Мне уже пришлось отвечать эмигрантским украинским националистам, которые втверживают Америке,
что «коммунизм — это миф, весь мир хотят захватить не коммунисты, а русские» (и вот — «русские» уже
захватили Китай и Тибет, так и стоит, уже 30 лет в законе американского Сената). Коммунизм — это такой миф,
который и русские, и украинцы испытали на своей шее в застенках ЧК с 1918 года. Такой миф. что выгреб в
Поволжьи даже семенное зерно, и отдал 29 русских губерний засухе и вымирательному голоду 1921-22 года.
И тот же самый миф предательски затолкал Украину в такой же беспощадный голод 1932-33. И вместе
перенеся от коммунистов общую кнуто-расстрельную коллективизацию, неужели мы этими кровными
страданиями не соединены?
В Австрии и в 1848 галичане еще называли свой национальный совет — «Головна Русска Рада». Но затем в
отторгнутой Галиции, при австрийской подтравке, были выращены искаженный украинский ненародный язык,
нашпигованный немецкими и польскими словами, и соблазн отучить карпатороссов от русской речи, и
соблазн полного всеукраинского сепаратизма, который у вождей нынешней эмиграции прорывается то
лубочным невежеством, что Владимир Святой «был украинец», то уже невменяемым накалом: нехай живе
коммунизм, абы сгубились москали!
Еще бы нам не разделить боль за смертные муки Украины в
советское время. Но откуда этот замах: по живому отрубить Украину (и ту, где сроду старой Украины не было,
как «Дикое Поле» кочевников — Новороссия, или Крым, Донбасс и чуть не до Каспийского моря). И если
«самоопределение нации» — так нация и должна свою судьбу определять сама. Без всенародного
голосования — этого не решить.
Сегодня отделять Украину — значит резать через миллионы семей и людей: какая перемесь населения;
целые области с русским перевесом: сколько людей, затрудняющихся выбрать себе национальность из двух;
сколькие — смешанного происхождения; сколько смешанных браков да их никто «смешанными» до их пор не
считал. В толще основного населения нет и тени не терпимости между украинцами и русскими.

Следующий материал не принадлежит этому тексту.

-- ==== Sys2Proof/Laws/Ops.lean ====
section
/-! SUPPORT.
What the operations of Machine/Ops.lean change, and that they keep a sound state sound.
-/

namespace Sys2Proof.Machine

theorem violate_keeps (s : State) :
    Keeps [Reg.PAR_SEAL_STATUS] [] s (violate s) := by
  unfold violate
  try dsimp only
  with_reducible refine Keeps.bump (in_PAR_SEAL_STATUS_SEAL_VIOL) (by decide) ?_
  with_reducible exact Keeps.refl _

theorem showStreams_keeps (s : State) :
    Keeps [Reg.SIN_SCHED, Reg.SIN_STREAMS] [] s (showStreams s) := by
  unfold showStreams
  try dsimp only
  with_reducible refine Keeps.wr (in_SIN_SCHED_CAP_FREE) (by decide) ?_
  with_reducible refine Keeps.wr (in_SIN_STREAMS_OPEN_CNT) (by decide) ?_
  with_reducible exact Keeps.refl _

theorem emit_keeps (s : State) (e : Emission) :
    Keeps [] [.out] s (emit s e) := by
  unfold emit
  try dsimp only
  with_reducible refine Keeps.set_out (by decide) ?_
  with_reducible exact Keeps.refl _

theorem msecSeal_keeps (s : State) (p : Nat) (f : List Byte) : Keeps [Reg.SW_MSEC_STAT] [Part.wire] s (msecSeal s p f).2.1 := by
  unfold msecSeal
  dsimp only
  split
  · exact Keeps.refl _
  · rename_i a _
    by_cases hc : (if xpn s p then 2 ^ 64 else 2 ^ 32) ≤ a.pn
    · rw [if_pos hc]; exact Keeps.refl _
    · rw [if_neg hc]
      refine Keeps.ite (fun _ => ?_) (fun _ => ?_)
      · refine Keeps.put (in_SW_MSEC_STAT_PN_WARN _) (by decide) ?_
        exact Keeps.upd (t := s) rfl rfl (Or.inr ⟨rfl, rfl, rfl⟩) (fun x hx hp => by cases x <;> first | rfl | exact ⟨rfl, rfl⟩ | exact ⟨rfl, rfl, rfl⟩ | exact absurd (by decide) hx | cases hp) (Keeps.refl _)
      · exact Keeps.upd (t := s) rfl rfl (Or.inr ⟨rfl, rfl, rfl⟩) (fun x hx hp => by cases x <;> first | rfl | exact ⟨rfl, rfl⟩ | exact ⟨rfl, rfl, rfl⟩ | exact absurd (by decide) hx | cases hp) (Keeps.refl _)

theorem msecSeal_at {s t : State} {p : Nat} {f : List Byte} {o : Option (List Byte)} {b : Bool} (e : msecSeal s p f = (o, t, b)) :
    Keeps [Reg.SW_MSEC_STAT] [Part.wire] s t := by
  have h := msecSeal_keeps s p f
  rw [e] at h
  exact h

theorem showCnt_keeps (s : State) :
    Keeps [Reg.SW_CNT_VAL] [] s (showCnt s) := by
  unfold showCnt
  try dsimp only
  with_reducible refine Keeps.wr (in_SW_CNT_VAL_VALUE) (by decide) ?_
  with_reducible exact Keeps.refl _

theorem swCount_keeps (s : State) (ctr : Nat) (port : Nat) (cls : Nat) (n : Nat) :
    Keeps [Reg.SW_CNT_VAL] [.wire] s (swCount s ctr port cls n) := by
  unfold swCount
  try dsimp only
  with_reducible refine (showCnt_keeps _).then_ (by decide) (by decide) ?_
  with_reducible refine Keeps.set_wire rfl (by decide) ?_
  with_reducible exact Keeps.refl _

theorem sendZilek_keeps (s : State) (port : Nat) (typ : Nat) (flags : Nat) (dst : Nat) (part : Nat) (seq : Nat) (body : List Byte) :
    Keeps [Reg.SW_CNT_VAL, Reg.SW_MSEC_STAT] [.wire, .out] s (sendZilek s port typ flags dst part seq body) := by
  unfold sendZilek
  try dsimp only
  with_reducible refine Keeps.ite (fun _ => ?_) (fun _ => ?_)
  with_reducible exact Keeps.refl _
  with_reducible refine Keeps.ite (fun _ => ?_) (fun _ => ?_)
  with_reducible refine (emit_keeps _ _).then_ (by decide) (by decide) ?_
  with_reducible exact Keeps.refl _
  split
  with_reducible refine (emit_keeps _ _).then_ (by decide) (by decide) ?_
  with_reducible refine Keeps.ite (fun _ => ?_) (fun _ => ?_)
  with_reducible refine Keeps.set_wire rfl (by decide) ?_
  with_reducible refine (msecSeal_at (by assumption)).then_ (by decide) (by decide) ?_
  with_reducible exact Keeps.refl _
  with_reducible refine (msecSeal_at (by assumption)).then_ (by decide) (by decide) ?_
  with_reducible exact Keeps.refl _
  with_reducible refine (swCount_keeps _ _ _ _ _).then_ (by decide) (by decide) ?_
  with_reducible refine (msecSeal_at (by assumption)).then_ (by decide) (by decide) ?_
  with_reducible exact Keeps.refl _

theorem freeNext_keeps (s : State) :
    Keeps [] [.freeCtr] s (freeNext s) := by
  unfold freeNext
  try dsimp only
  with_reducible refine Keeps.set_freeCtr (by decide) ?_
  with_reducible exact Keeps.refl _

theorem tally_keeps (s : State) (typ : Nat) (payload : List Byte) :
    Keeps [Reg.TLY_CNT0] [.queue] s (tally s typ payload) := by
  unfold tally
  try dsimp only
  with_reducible refine Keeps.ite (fun _ => ?_) (fun _ => ?_)
  with_reducible refine Keeps.set_queue rfl (by decide) ?_
  with_reducible exact Keeps.refl _
  with_reducible refine Keeps.bump (in_TLY_CNT0_DROPPED) (by decide) ?_
  with_reducible refine Keeps.set_queue rfl (by decide) ?_
  with_reducible exact Keeps.refl _

theorem above_keeps (s : State) (mv : Nat) (thr : Nat) (tol : Nat) :
    Keeps [] [.freeCtr] s (above s mv thr tol).2 := by
  unfold above
  try dsimp only
  split
  with_reducible exact Keeps.refl _
  split
  with_reducible exact Keeps.refl _
  with_reducible refine (freeNext_keeps _).then_ (by decide) (by decide) ?_
  with_reducible exact Keeps.refl _

theorem setProxy_keeps (s : State) (p : Nat) (x : Proxy) :
    Keeps [] [.proxies] s (setProxy s p x) := by
  unfold setProxy
  try dsimp only
  with_reducible refine Keeps.set_proxies rfl (by decide) ?_
  with_reducible exact Keeps.refl _

theorem proxyPost_keeps (s : State) (p : Nat) (typ : Nat) (body : List Byte) :
    Keeps [Reg.SW_CNT_VAL, Reg.SW_MSEC_STAT] [.proxies, .wire, .out] s (proxyPost s p typ body) := by
  unfold proxyPost
  try dsimp only
  with_reducible refine Keeps.ite (fun _ => ?_) (fun _ => ?_)
  with_reducible refine (sendZilek_keeps _ _ _ _ _ _ _ _).then_ (by decide) (by decide) ?_
  with_reducible refine (setProxy_keeps _ _ _).then_ (by decide) (by decide) ?_
  with_reducible exact Keeps.refl _
  with_reducible refine (setProxy_keeps _ _ _).then_ (by decide) (by decide) ?_
  with_reducible exact Keeps.refl _

theorem storeFor_keeps (s : State) (p : Nat) (kind : Nat) (addr : Nat) (data : List Byte) :
    Keeps [Reg.SW_CNT_VAL, Reg.SW_MSEC_STAT] [.memory, .records, .proxies, .wire, .out] s (storeFor s p kind addr data) := by
  unfold storeFor
  try dsimp only
  with_reducible refine Keeps.ite (fun _ => ?_) (fun _ => ?_)
  with_reducible refine (proxyPost_keeps _ _ _ _).then_ (by decide) (by decide) ?_
  with_reducible exact Keeps.refl _
  with_reducible refine Keeps.writeBytes (by decide) ?_
  with_reducible exact Keeps.refl _

theorem requestData_keeps (p : Nat) (addr : Nat) (s : State) (c : Nat × Nat) :
    Keeps [Reg.SW_CNT_VAL, Reg.SW_MSEC_STAT] [.proxies, .wire, .out] s (requestData p addr s c) := by
  unfold requestData
  try dsimp only
  with_reducible refine (sendZilek_keeps _ _ _ _ _ _ _ _).then_ (by decide) (by decide) ?_
  with_reducible refine Keeps.set_proxies rfl (by decide) ?_
  with_reducible refine (setProxy_keeps _ _ _).then_ (by decide) (by decide) ?_
  with_reducible exact Keeps.refl _

theorem bankWait_keeps (s : State) (a : Nat) :
    Keeps [] [.banks] s (bankWait s a) := by
  unfold bankWait
  try dsimp only
  with_reducible refine Keeps.ite (fun _ => ?_) (fun _ => ?_)
  with_reducible exact Keeps.refl _
  with_reducible refine Keeps.set_banks rfl rfl (by decide) ?_
  with_reducible exact Keeps.refl _
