theorem laneAct_keeps (s : State) (m : LaneMsg) :
    Keeps [Reg.PAR_EVT_CNT, Reg.ACT_SAFE_STATUS, Reg.ACT_CLAIM, Reg.ACT_CNT, Reg.HS_STATE, Reg.HB_STATE, Reg.HB_CNT2, Reg.SV_STATE, Reg.SV_KRES, Reg.SV_CNT2, Reg.LED_STATE, Reg.LED_CNT, Reg.FIO_CAUSE, Reg.SW_CNT_VAL, Reg.SW_MSEC_STAT, Reg.TLY_CNT0] [.records, .freeCtr, .owed, .rng, .rings, .evt, .queue, .proxies, .act, .chs, .loss, .wire, .out] s (laneAct s m) := by
  unfold laneAct
  try dsimp only
  with_reducible refine Keeps.ite (fun _ => ?_) (fun _ => ?_)
  with_reducible exact Keeps.refl _
  split
  with_reducible refine (laneOff_keeps _ _ _).then_ (by decide) (by decide) ?_
  split
  with_reducible refine Keeps.ite (fun _ => ?_) (fun _ => ?_)
  with_reducible exact Keeps.refl _
  with_reducible refine (endClaim_keeps _ _).then_ (by decide) (by decide) ?_
  with_reducible exact Keeps.refl _
  with_reducible exact Keeps.refl _
  with_reducible refine (laneOff_keeps _ _ _).then_ (by decide) (by decide) ?_
  split
  with_reducible refine Keeps.ite (fun _ => ?_) (fun _ => ?_)
  with_reducible exact Keeps.refl _
  with_reducible refine (endClaim_keeps _ _).then_ (by decide) (by decide) ?_
  with_reducible exact Keeps.refl _
  with_reducible exact Keeps.refl _
  with_reducible refine (laneReverse_keeps _ _ _).then_ (by decide) (by decide) ?_
  split
  with_reducible refine Keeps.ite (fun _ => ?_) (fun _ => ?_)
  with_reducible exact Keeps.refl _
  with_reducible refine (endClaim_keeps _ _).then_ (by decide) (by decide) ?_
  with_reducible exact Keeps.refl _
  with_reducible exact Keeps.refl _
  with_reducible refine (laneRelease_keeps _ _).then_ (by decide) (by decide) ?_
  split
  with_reducible refine Keeps.ite (fun _ => ?_) (fun _ => ?_)
  with_reducible exact Keeps.refl _
  with_reducible refine (endClaim_keeps _ _).then_ (by decide) (by decide) ?_
  with_reducible exact Keeps.refl _
  with_reducible exact Keeps.refl _

theorem execSafetyLaneMsg_keeps (s : State) :
    KeepsR [Reg.PAR_EVT_CNT, Reg.ACT_SAFE_STATUS, Reg.ACT_CLAIM, Reg.ACT_CNT, Reg.HS_STATE, Reg.HB_STATE, Reg.HB_CNT2, Reg.SV_STATE, Reg.SV_KRES, Reg.SV_CNT2, Reg.LED_STATE, Reg.LED_CNT, Reg.FIO_CAUSE, Reg.SW_CNT_VAL, Reg.SW_MSEC_STAT, Reg.TLY_CNT0] [.records, .freeCtr, .owed, .rng, .rings, .evt, .queue, .proxies, .act, .chs, .loss, .wire, .out] s (execSafetyLaneMsg s) := by
  unfold execSafetyLaneMsg
  try dsimp only
  with_reducible refine KeepsR.whileCd ?_
  split
  with_reducible exact Keeps.refl _
  split
  with_reducible refine (actDone_keeps _ _ _ _ _ _).then_ (by decide) (by decide) ?_
  with_reducible refine (laneAct_keeps _ _).then_ (by decide) (by decide) ?_
  with_reducible refine Keeps.bump (in_ACT_SAFE_STATUS_SL_COUNT) (by decide) ?_
  with_reducible refine Keeps.set_act (by decide) ?_
  with_reducible exact Keeps.refl _
  with_reducible refine (laneAct_keeps _ _).then_ (by decide) (by decide) ?_
  with_reducible refine Keeps.bump (in_ACT_SAFE_STATUS_SL_COUNT) (by decide) ?_
  with_reducible refine Keeps.set_act (by decide) ?_
  with_reducible exact Keeps.refl _

theorem execPulseTrainEnd_keeps (c : Chan) (s : State) :
    KeepsR [Reg.ACT_CNT, Reg.HS_STATE, Reg.HB_STATE, Reg.SV_STATE, Reg.LED_STATE, Reg.FIO_CAUSE, Reg.SW_CNT_VAL, Reg.SW_MSEC_STAT] [.records, .owed, .rng, .rings, .proxies, .chs, .wire, .out] s (execPulseTrainEnd c s) := by
  unfold execPulseTrainEnd
  try dsimp only
  with_reducible refine KeepsR.next ?_
  split
  with_reducible refine Keeps.ite (fun _ => ?_) (fun _ => ?_)
  with_reducible refine (endJob_keeps _ _ _).then_ (by decide) (by decide) ?_
  with_reducible refine (switchTo_keeps _ _ _).then_ (by decide) (by decide) ?_
  with_reducible exact Keeps.refl _
  with_reducible exact Keeps.refl _
  with_reducible exact Keeps.refl _

theorem enterSeg_keeps (s : State) (c : Chan) (p : Nat) (g : Nat) :
    Keeps [Reg.HS_STATE, Reg.SV_STATE] [.chs] s (enterSeg s c p g) := by
  unfold enterSeg
  try dsimp only
  with_reducible refine (setChn_keeps _ _ _).then_ (by decide) (by decide) ?_
  with_reducible refine (startSeg_keeps _ _ _ _).then_ (by decide) (by decide) ?_
  with_reducible refine Keeps.ite (fun _ => ?_) (fun _ => ?_)
  with_reducible refine (setChn_keeps _ _ _).then_ (by decide) (by decide) ?_
  with_reducible exact Keeps.refl _
  with_reducible refine (setChn_keeps _ _ _).then_ (by decide) (by decide) ?_
  with_reducible refine (openInrush_keeps _ _ _).then_ (by decide) (by decide) ?_
  with_reducible exact Keeps.refl _

theorem profileDone_keeps (s : State) (c : Chan) (p : Nat) (g : Nat) :
    Keeps [Reg.ACT_CNT, Reg.HS_STATE, Reg.HB_STATE, Reg.SV_STATE, Reg.LED_STATE, Reg.FIO_CAUSE, Reg.SW_CNT_VAL, Reg.SW_MSEC_STAT] [.records, .owed, .rng, .rings, .proxies, .chs, .wire, .out] s (profileDone s c p g) := by
  unfold profileDone
  try dsimp only
  with_reducible refine (endJob_keeps _ _ _).then_ (by decide) (by decide) ?_
  with_reducible refine (switchTo_keeps _ _ _).then_ (by decide) (by decide) ?_
  with_reducible exact Keeps.refl _

theorem execProfileSegmentEnd_keeps (c : Chan) (s : State) :
    KeepsR [Reg.ACT_CNT, Reg.HS_STATE, Reg.HB_STATE, Reg.SV_STATE, Reg.LED_STATE, Reg.FIO_CAUSE, Reg.SW_CNT_VAL, Reg.SW_MSEC_STAT] [.records, .owed, .rng, .rings, .proxies, .chs, .wire, .out] s (execProfileSegmentEnd c s) := by
  unfold execProfileSegmentEnd
  try dsimp only
  with_reducible refine KeepsR.next ?_
  split
  split
  with_reducible refine (enterSeg_keeps _ _ _ _).then_ (by decide) (by decide) ?_
  with_reducible exact Keeps.refl _
  with_reducible refine Keeps.ite (fun _ => ?_) (fun _ => ?_)
  with_reducible refine (enterSeg_keeps _ _ _ _).then_ (by decide) (by decide) ?_
  with_reducible refine (setChn_keeps _ _ _).then_ (by decide) (by decide) ?_
  with_reducible exact Keeps.refl _
  with_reducible refine (profileDone_keeps _ _ _ _).then_ (by decide) (by decide) ?_
  with_reducible exact Keeps.refl _
  with_reducible exact Keeps.refl _

end Sys2Proof.Machine
end

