theorem detachLost_keeps (s : State) (p : Nat) :
    Keeps [Reg.CHN_ATTACH, Reg.PAR_STATE, Reg.TLY_CNT0] [.evt, .queue, .proxies] s (detachLost s p) := by
  unfold detachLost
  try dsimp only
  with_reducible refine Keeps.ite (fun _ => ?_) (fun _ => ?_)
  with_reducible refine (holdEvent_keeps _ _ _ _ _).then_ (by decide) (by decide) ?_
  with_reducible refine Keeps.wr (in_PAR_STATE_STATE _) (by decide) ?_
  with_reducible refine (setProxy_keeps _ _ _).then_ (by decide) (by decide) ?_
  with_reducible refine Keeps.wr (in_CHN_ATTACH_ATTACHED) (by decide) ?_
  with_reducible exact Keeps.refl _
  with_reducible exact Keeps.refl _

theorem controlLost_keeps (s : State) (cause : Nat) :
    Keeps [Reg.CHN_ATTACH, Reg.PAR_STATE, Reg.PAR_EVT_CNT, Reg.ACT_SAFE_STATUS, Reg.ACT_CNT, Reg.HS_STATE, Reg.HB_STATE, Reg.SV_STATE, Reg.SV_KRES, Reg.SV_CNT2, Reg.LED_STATE, Reg.FIO_CAUSE, Reg.SIN_SCHED, Reg.SIN_STREAMS, Reg.SW_CNT_VAL, Reg.SW_MSEC_STAT, Reg.TLY_CNT0, Reg.EVT_CDLOSS] [.records, .freeCtr, .spar, .pwr, .owed, .rng, .rings, .evt, .queue, .proxies, .act, .chs, .loss, .sns, .wire, .out] s (controlLost s cause) := by
  unfold controlLost
  try dsimp only
  with_reducible refine Keeps.ite (fun _ => ?_) (fun _ => ?_)
  with_reducible exact Keeps.refl _
  with_reducible refine Keeps.ite (fun _ => ?_) (fun _ => ?_)
  with_reducible refine Keeps.foldl (fun _ _ => ?_) _ ?_
  with_reducible refine (detachLost_keeps _ _).then_ (by decide) (by decide) ?_
  with_reducible exact Keeps.refl _
  with_reducible refine (interim_keeps _).then_ (by decide) (by decide) ?_
  with_reducible refine (emit_keeps _ _).then_ (by decide) (by decide) ?_
  with_reducible refine (showStreams_keeps _).then_ (by decide) (by decide) ?_
  with_reducible refine Keeps.rebuilt ?_ ?_ ?_
  · with_reducible exact .inr ⟨rfl, rfl, rfl⟩
  · with_reducible exact ⟨.inr rfl, .inr rfl, .inr rfl, .inr rfl, .inl (by decide), .inr rfl, .inl (by decide), .inr rfl, .inr rfl, .inr rfl, .inl (by decide), .inr rfl, .inr rfl, .inr rfl, .inl (by decide), .inr rfl, .inl (by decide), .inr rfl, .inr rfl, .inr rfl, .inl (by decide), .inl (by decide), .inr rfl, .inl (by decide), .inr rfl, .inr rfl, .inr rfl, .inr rfl, .inr rfl, .inr rfl, .inr rfl, .inr rfl⟩
  with_reducible refine (tally_keeps _ _ _).then_ (by decide) (by decide) ?_
  with_reducible exact Keeps.refl _
  with_reducible refine (countCdLoss_keeps _).then_ (by decide) (by decide) ?_
  with_reducible refine Keeps.foldl (fun _ _ => ?_) _ ?_
  with_reducible refine (detachLost_keeps _ _).then_ (by decide) (by decide) ?_
  with_reducible exact Keeps.refl _
  with_reducible refine (interim_keeps _).then_ (by decide) (by decide) ?_
  with_reducible refine (emit_keeps _ _).then_ (by decide) (by decide) ?_
  with_reducible refine (showStreams_keeps _).then_ (by decide) (by decide) ?_
  with_reducible refine Keeps.rebuilt ?_ ?_ ?_
  · with_reducible exact .inr ⟨rfl, rfl, rfl⟩
  · with_reducible exact ⟨.inr rfl, .inr rfl, .inr rfl, .inr rfl, .inl (by decide), .inr rfl, .inl (by decide), .inr rfl, .inr rfl, .inr rfl, .inl (by decide), .inr rfl, .inr rfl, .inr rfl, .inl (by decide), .inr rfl, .inl (by decide), .inr rfl, .inr rfl, .inr rfl, .inl (by decide), .inl (by decide), .inr rfl, .inl (by decide), .inr rfl, .inr rfl, .inr rfl, .inr rfl, .inr rfl, .inr rfl, .inr rfl, .inr rfl⟩
  with_reducible refine (tally_keeps _ _ _).then_ (by decide) (by decide) ?_
  with_reducible exact Keeps.refl _

theorem commandReset_keeps (s : State) (causeBit : Nat) :
    Keeps [Reg.every] [.memory, .records, .layout, .freeCtr, .latches, .spar, .dt, .pwr, .owed, .banks, .par, .rng, .rings, .evt, .queue, .chain, .proxies, .act, .chs, .scl, .loss, .sns, .sw, .wire, .sub, .brd, .inf, .sto, .sec, .flt, .out] s (commandReset s causeBit) := by
  unfold commandReset
  try dsimp only
  with_reducible refine Keeps.ite (fun _ => ?_) (fun _ => ?_)
  with_reducible refine (deviceReset_keeps _).then_ (by decide) (by decide) ?_
  with_reducible refine (controlLost_keeps _ _).then_ (by decide) (by decide) ?_
  with_reducible refine Keeps.set_spar (by decide) ?_
  with_reducible refine Keeps.orFEvery (by decide) ?_
  with_reducible exact Keeps.refl _
  with_reducible refine Keeps.orFEvery (by decide) ?_
  with_reducible exact Keeps.refl _

theorem sparReset_keeps (s : State) :
    Keeps [Reg.SPR_DT_STATUS, Reg.WAK_ARM, Reg.WAK_BUS_EN, Reg.WAK_SI_EN, Reg.PAR_EVT_CNT, Reg.SW_CNT_VAL, Reg.SW_MSEC_STAT, Reg.TLY_STATUS, Reg.TLY_CNT0, Reg.TLY_CNT1] [.records, .spar, .owed, .rings, .evt, .tly, .queue, .proxies, .loss, .sns, .wire, .out] s (sparReset s) := by
  unfold sparReset
  try dsimp only
  with_reducible refine (mirrorScan_keeps _).then_ (by decide) (by decide) ?_
  with_reducible refine Keeps.put (in_TLY_STATUS_SCAN_DONE) (by decide) ?_
  with_reducible refine Keeps.wr (in_SPR_DT_STATUS_STATE) (by decide) ?_
  with_reducible refine Keeps.wr (in_WAK_SI_EN_SI) (by decide) ?_
  with_reducible refine Keeps.wr (in_WAK_BUS_EN_BUS) (by decide) ?_
  with_reducible refine Keeps.wr (in_WAK_ARM_SRC) (by decide) ?_
  with_reducible refine Keeps.rebuilt ?_ ?_ ?_
  · with_reducible exact .inr ⟨rfl, rfl, rfl⟩
  · with_reducible exact ⟨.inr rfl, .inr rfl, .inr rfl, .inr rfl, .inl (by decide), .inr rfl, .inr rfl, .inr rfl, .inr rfl, .inr rfl, .inr rfl, .inr rfl, .inr rfl, .inr rfl, .inl (by decide), .inr rfl, .inl (by decide), .inr rfl, .inr rfl, .inr rfl, .inl (by decide), .inl (by decide), .inr rfl, .inl (by decide), .inr rfl, .inr rfl, .inr rfl, .inr rfl, .inr rfl, .inr rfl, .inr rfl, .inr rfl⟩
  with_reducible exact Keeps.refl _

theorem powerOn_keeps (s0 : State) (mv : Nat) :
    Keeps [Reg.every] [.memory, .records, .layout, .now, .freeCtr, .latches, .spar, .dt, .pwr, .owed, .banks, .par, .rng, .rings, .evt, .tly, .queue, .chain, .proxies, .act, .chs, .scl, .loss, .sns, .sw, .wire, .sub, .brd, .inf, .sto, .sec, .upd, .flt, .out] s0 (powerOn s0 mv) := by
  unfold powerOn
  refine (tally_keeps _ _ _).then_ (by decide) (by decide) ?_
  refine (mirrorScan_keeps _).then_ (by decide) (by decide) ?_
  refine Keeps.wrEvery (by decide) ?_
  refine Keeps.wrEvery (by decide) ?_
  refine (showNs_keeps _).then_ (by decide) (by decide) ?_
  refine Keeps.anew (t := (powerCut s0).wr SEC_KEY_STATE_FILLED ((powerCut s0).rd SEC_KEY_STATE_FILLED % 65536))
    (by decide) (by decide) (by decide) (fun i => ⟨⟨⟨List.Pairwise.nil, by simp [State.reset]⟩, by simp [State.reset]⟩,
      tabKeep_sorted _ _ i.2⟩)
    (fun x hx hp => by cases x <;> first | exact absurd (by decide) hx | exact absurd hp (by decide) | rfl | exact ⟨rfl, rfl⟩ | exact ⟨rfl, rfl, rfl⟩) ?_
  refine Keeps.wrEvery (by decide) ?_
  exact (powerCut_keeps _).then_ (by decide) (by decide) (Keeps.refl _)

end Sys2Proof.Machine
end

Братья! Не надо этого жестокого раздела! — это помрачение коммунистических лет. Мы вместе
перестрадали советское время, вместе попали в этот котлован — вместе и выберемся.
И за два века — какое множество выдающихся имен на пересечении наших двух культур. Как
формулировал М. П. Драгоманов: «Неразделимо, но и не смесимо.» С дружелюбием и радостью должен быть
147
распахнут путь украинской и белорусской культуре не только на территории Украины и Белоруссии, но и
Великороссии. Никакой насильственной русификации (но и никакой насильственной украинизации, как с
конца 20-х годов), кием не стесненное развитие параллельных, культур, и школьные классы на обоих языках,
по выбору родителей.
Конечно, если б украинский народ действительно пожелал отделиться никто не посмеет удерживать его
силой. Но — разнообразна эта обширность, и только местное население может решать судьбу своей
местности, своей области, — а каждое новообразуемое при том национальное меньшинство в этой местности
— должно встретить такое же ненасилие к себе.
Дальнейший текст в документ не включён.